The difference between these two numbers seems to be directly related to the time it takes to transfer data from client to server: The data file size is 53 MB, and the time difference between the two benchmarks is 543 ms, which represents a transfer speed of 780 MBPS, close to gigabit speed.

This means that, most likely, the MySQL server has not started processing the file before it has been fully transferred: thus, the speed of the insert is directly related to the bandwidth between the client and server, which is important to consider if they are not on the same machine.

Extended inserts

To test the insert speed, I used BulkInserter, which is part of the OPEN source library PHP class I wrote, to insert up to 10,000 records per query:

As we can see, as the number of inserts per query increases, the insert speed increases rapidly. We improved performance by a factor of 6 on localhost and by a factor of 17 on web host compared to strip by strip insertion speed:

  • The number of inserts per second on localhost increased from 40,000 to 247,000
  • The number of insertions per second on network hosts increased from 1,2000 to 201,000

Both cases require about 1,000 inserts per query to achieve maximum throughput. But 40 inserts per query is enough for 90% throughput on the localhost, which is probably a good tradeoff. Also note that after peaking, performance actually degrades as the number of inserts per query increases.

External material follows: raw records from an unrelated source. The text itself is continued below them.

-- ==== Sys2Proof/Machine/Operands.lean ====
section
/-! DEFINITION. Operand forms: widths (R36), addresses (R34, R37, R38), the tags and lanes of a vector result (R117, R120) and the general-slot check of its registers (R122, R123). -/

namespace Sys2Proof.Machine

/-! ## Widths -/

/-- The bytes of an access width (R36). -/
def Width.size : Width → Nat
  | .bz | .bs => 1
  | .hz | .hs => 2
  | .w | .uw => 4
  | .d => 8
  | .q => 16

/-- The registers of an access width (R36). -/
def Width.regs : Width → Nat
  | .d => 2
  | .q => 4
  | .bz | .bs | .hz | .hs | .w | .uw => 1

/-- A value of a width as it stands in a lane, extended (R36). -/
def Width.extend (wd : Width) (n : Nat) : Nat :=
  match wd with
  | .bs => (((bv 8 n).signExtend 32)).toNat
  | .hs => (((bv 16 n).signExtend 32)).toNat
  | .bz | .hz | .w | .uw | .d | .q => n

/-- The destination registers of a transfer. -/
def destRegs (t : VNum) (n : Nat) : List VNum := (List.range n).map fun k => t + bv 7 k

/-- The low bytes of a lane's register group, of a width (R36). -/
def Tiller.laneBytes (t : Tiller) (r : VNum) (wd : Width) (i : Nat) : List Byte :=
  let words := (destRegs r (Width.regs wd)).map fun q => (t.rv q).lane i
  (words.flatMap fun w => bytesOfNat w.toNat 4).take (Width.size wd)

/-! ## Lanes -/

/-- The active lanes, in order. -/
def activeLanes (m : Word) : List Nat := lanes32.filter fun i => isActive m i

/-- The address of a lane's access under S0 (R37), modulo 2^64. -/
def Tiller.addrOf (t : Tiller) (a : Addr) (wd : Width) (i : Nat) : Nat :=
  match a with
  | .sc r => ((t.rp r).toNat + (if wd = .uw then 0 else i * Width.size wd)) % 2 ^ 64
  | .vec r => lget 0 (t.rvPair r) i

/-- The base pair and offset of a literal (R34). -/
def Tiller.litAddr (t : Tiller) (lit : Word) : Nat :=
  let base : DWord := if litBase lit = 0 then 0 else t.rp (litBase lit)
  (base + (lit.extractLsb' 0 26).signExtend 64).toNat

/-- The address of a lane's access in an indexed form (R37). -/
def Tiller.addrX (t : Tiller) (a : Addr) (wd : Width) (lit : Word) (i : Nat) : Nat :=
  match a with
  | .sc r => (t.litAddr lit + ((t.rs r).signExtend 64).toNat + (if wd = .uw then 0 else i * Width.size wd)) % 2 ^ 64
  | .vec r => (t.litAddr lit + (((t.rv r).lane i).signExtend 64).toNat) % 2 ^ 64

/-- The address of a lane of an atomic or a prefetch (R38, R285). -/
def Tiller.addrL (t : Tiller) (a : VNum) (lit : Word) (i : Nat) : Nat :=
  (t.litAddr lit + (((t.rv a).lane i).signExtend 64).toNat) % 2 ^ 64

/-- The scratchpad offset of a lane, without wrapping (R37, R209). -/
def Tiller.offOf (t : Tiller) (a : Addr) (wd : Width) (i : Nat) : Nat :=
  match a with
  | .sc r => (t.rs r).toNat + (if wd = .uw then 0 else i * Width.size wd)
  | .vec r => ((t.rv r).lane i).toNat

/-- The addresses of the active lanes. -/
def laneAddrs (m : Word) (f : Nat → Nat) : List (Nat × Nat) := (activeLanes m).map fun i => (i, f i)

/-! ## Vector results -/

/-- A vector result under the active mask: U or G when the mask is full, else G with the inactive lanes kept (R117, R120). -/
def Tiller.vresult (t : Tiller) (d : VNum) (uni : Bool) (vals : List Word) : VNum × VReg :=
  (d, merged t.act (t.rv d) (if uni then .u (lget 0 vals 0) else .g vals) vals)

/-- A vector result whose tag under a full mask is given. -/
def Tiller.vtagged (t : Tiller) (d : VNum) (full : VReg) : VNum × VReg :=
  (d, merged t.act (t.rv d) full full.lanes)

/-- A 64-bit result in a pair. -/
def Tiller.vpair (t : Tiller) (d : VNum) (uni : Bool) (rs : LaneResults) : List (VNum × VReg) :=
  [t.vresult d uni (loWords rs), t.vresult (vHi d) uni (hiWords rs)]

/-- Registers with their contents, written. -/
def Tiller.wvs (t : Tiller) (ds : List (VNum × VReg)) : Tiller := ds.foldl (fun x e => x.wv e.1 e.2) t

/-- The lowest register that would become G, where the resulting G count exceeds the grant (R122, R123). -/
def Tiller.gOver (t : Tiller) (ds : List (VNum × VReg)) : Option VNum :=
  if Nat.ble (t.wvs ds).gCount t.ng then none
  else
    match ds.filter fun e => e.2.isG && !(t.rv e.1).isG with
    | [] => none
    | e :: rest => some (rest.foldl (fun q x => if x.1.toNat < q.toNat then x.1 else q) e.1)

/-- TINFO0 of a general-slot overflow (R123). -/
def gInfo (r : VNum) (g ng : Nat) : Word := bv 32 (r.toNat + 2 ^ 8 * g + 2 ^ 16 * ng)

/-- A general-slot overflow fault of the word that is issuing (R123). -/
def State.gTrap (s : State) (r : VNum) : State :=
  s.trapHere 0x03 (gInfo r s.tl.gCount s.tl.ng) s.tl.word

/-- The end of an instruction that writes vector registers: the general-slot check, then the registers and the flags (R74, R123). -/
def State.writeV (s : State) (ds : List (VNum × VReg)) (fl : Flags) (p : Bool) : State :=
  match s.tl.gOver ds with
  | some r => s.gTrap r
  | none => s.done ((s.tl.wvs ds).orFlags fl) p

/-- Whether every register of a list is tagged U (R120). -/
def Tiller.allU (t : Tiller) (rs : List VNum) : Bool := rs.all fun r => (t.rv r).isU

/-- A lane-wise result of 32 bits with the tag of the floating-point rows (R120). -/
def State.laneF (s : State) (d : VNum) (reads : List VNum) (f : Nat → Nat × Flags) (p : Bool) : State :=
  let rs := eachLane f
  s.writeV [s.tl.vresult d (s.tl.allU reads) (loWords rs)] (activeFlags s.tl.act rs) p

/-- A lane-wise result of 64 bits in a pair with the tag of the floating-point rows (R120). -/
def State.laneF64 (s : State) (d : VNum) (reads : List VNum) (f : Nat → Nat × Flags) (p : Bool) : State :=
  let rs := eachLane f
  s.writeV (s.tl.vpair d (s.tl.allU reads) rs) (activeFlags s.tl.act rs) p

/-- A lane-wise result of 32 bits that is always G (R120). -/
def State.laneG (s : State) (d : VNum) (f : Nat → Word) (p : Bool) : State :=
  s.writeV [s.tl.vresult d false (lanes32.map f)] 0 p

/-- A scalar result. -/
def State.writeS (s : State) (d : SReg) (x : Word) (p : Bool) : State := s.done (s.tl.ws d x) p

/-- A scalar pair result. -/
def State.writeP (s : State) (d : SReg) (x : DWord) (p : Bool) : State := s.done (s.tl.wp d x) p

/-- A mask result. -/
def State.writeM (s : State) (m : MReg) (x : Word) (p : Bool) : State := s.done (s.tl.wm m x) p

end Sys2Proof.Machine
end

The benefits of Extended INSERT are even more obvious in the case of network connections, since the speed of continuous inserts depends on your network latency.

max sequential inserts per second ~= 1000 / ping in milliseconds
Copy the code

The higher the latency between client and server, the more you will benefit from extended INSERT.

conclusion

Not surprisingly, LOAD DATA INFILE is the preferred solution for improving performance on a single connection. It requires that you prepare the file in the correct format, and if you must prepare the file and/or transfer it to the database server, make sure that the time spent in this process is taken into account when testing the insert speed.

Extended Inserts, on the other hand, do not require temporary text files and can achieve a throughput equivalent to 65% of LOAD DATA INFILE, which is a very reasonable insert speed. Interestingly, aggregating multiple inserts into a single query always results in better performance, whether network-based or localhost.

If you decide to start using extended Insert, be sure to test your environment with production data samples and a few different insert numbers to find the best values.

Be careful when increasing the number of inserts in a single query, so it may require:

  • Allocate more memory on the client side
  • Add max_allowed_packet parameter configuration for MySQL server.

Finally, it’s worth mentioning that according to Percona, you can use concurrent connections, partitions, and multiple buffer pools for better performance. Check out this post on their blog for more information.

The benchmark was run on a bare server with Centos 7 and MySQL 5.7 with an Xeon E3 @3.8 GHz processor, 32 GB OF RAM, and NVMe SSDS. MySQL’s benchmark tables use the InnoBD storage engine.

The source code for the benchmark is saved atgistThe result graph is saved inplot.lyOn.

If you find any mistakes in your translation or other areas that need to be improved, you are welcome to the Nuggets Translation Program to revise and PR your translation, and you can also get the corresponding reward points. The permanent link to this article at the beginning of this article is the MarkDown link to this article on GitHub.


The Nuggets Translation Project is a community that translates quality Internet technical articles from English sharing articles on nuggets. The content covers Android, iOS, front-end, back-end, blockchain, products, design, artificial intelligence and other fields. If you want to see more high-quality translation, please continue to pay attention to the Translation plan of Digging Gold, the official Weibo, Zhihu column.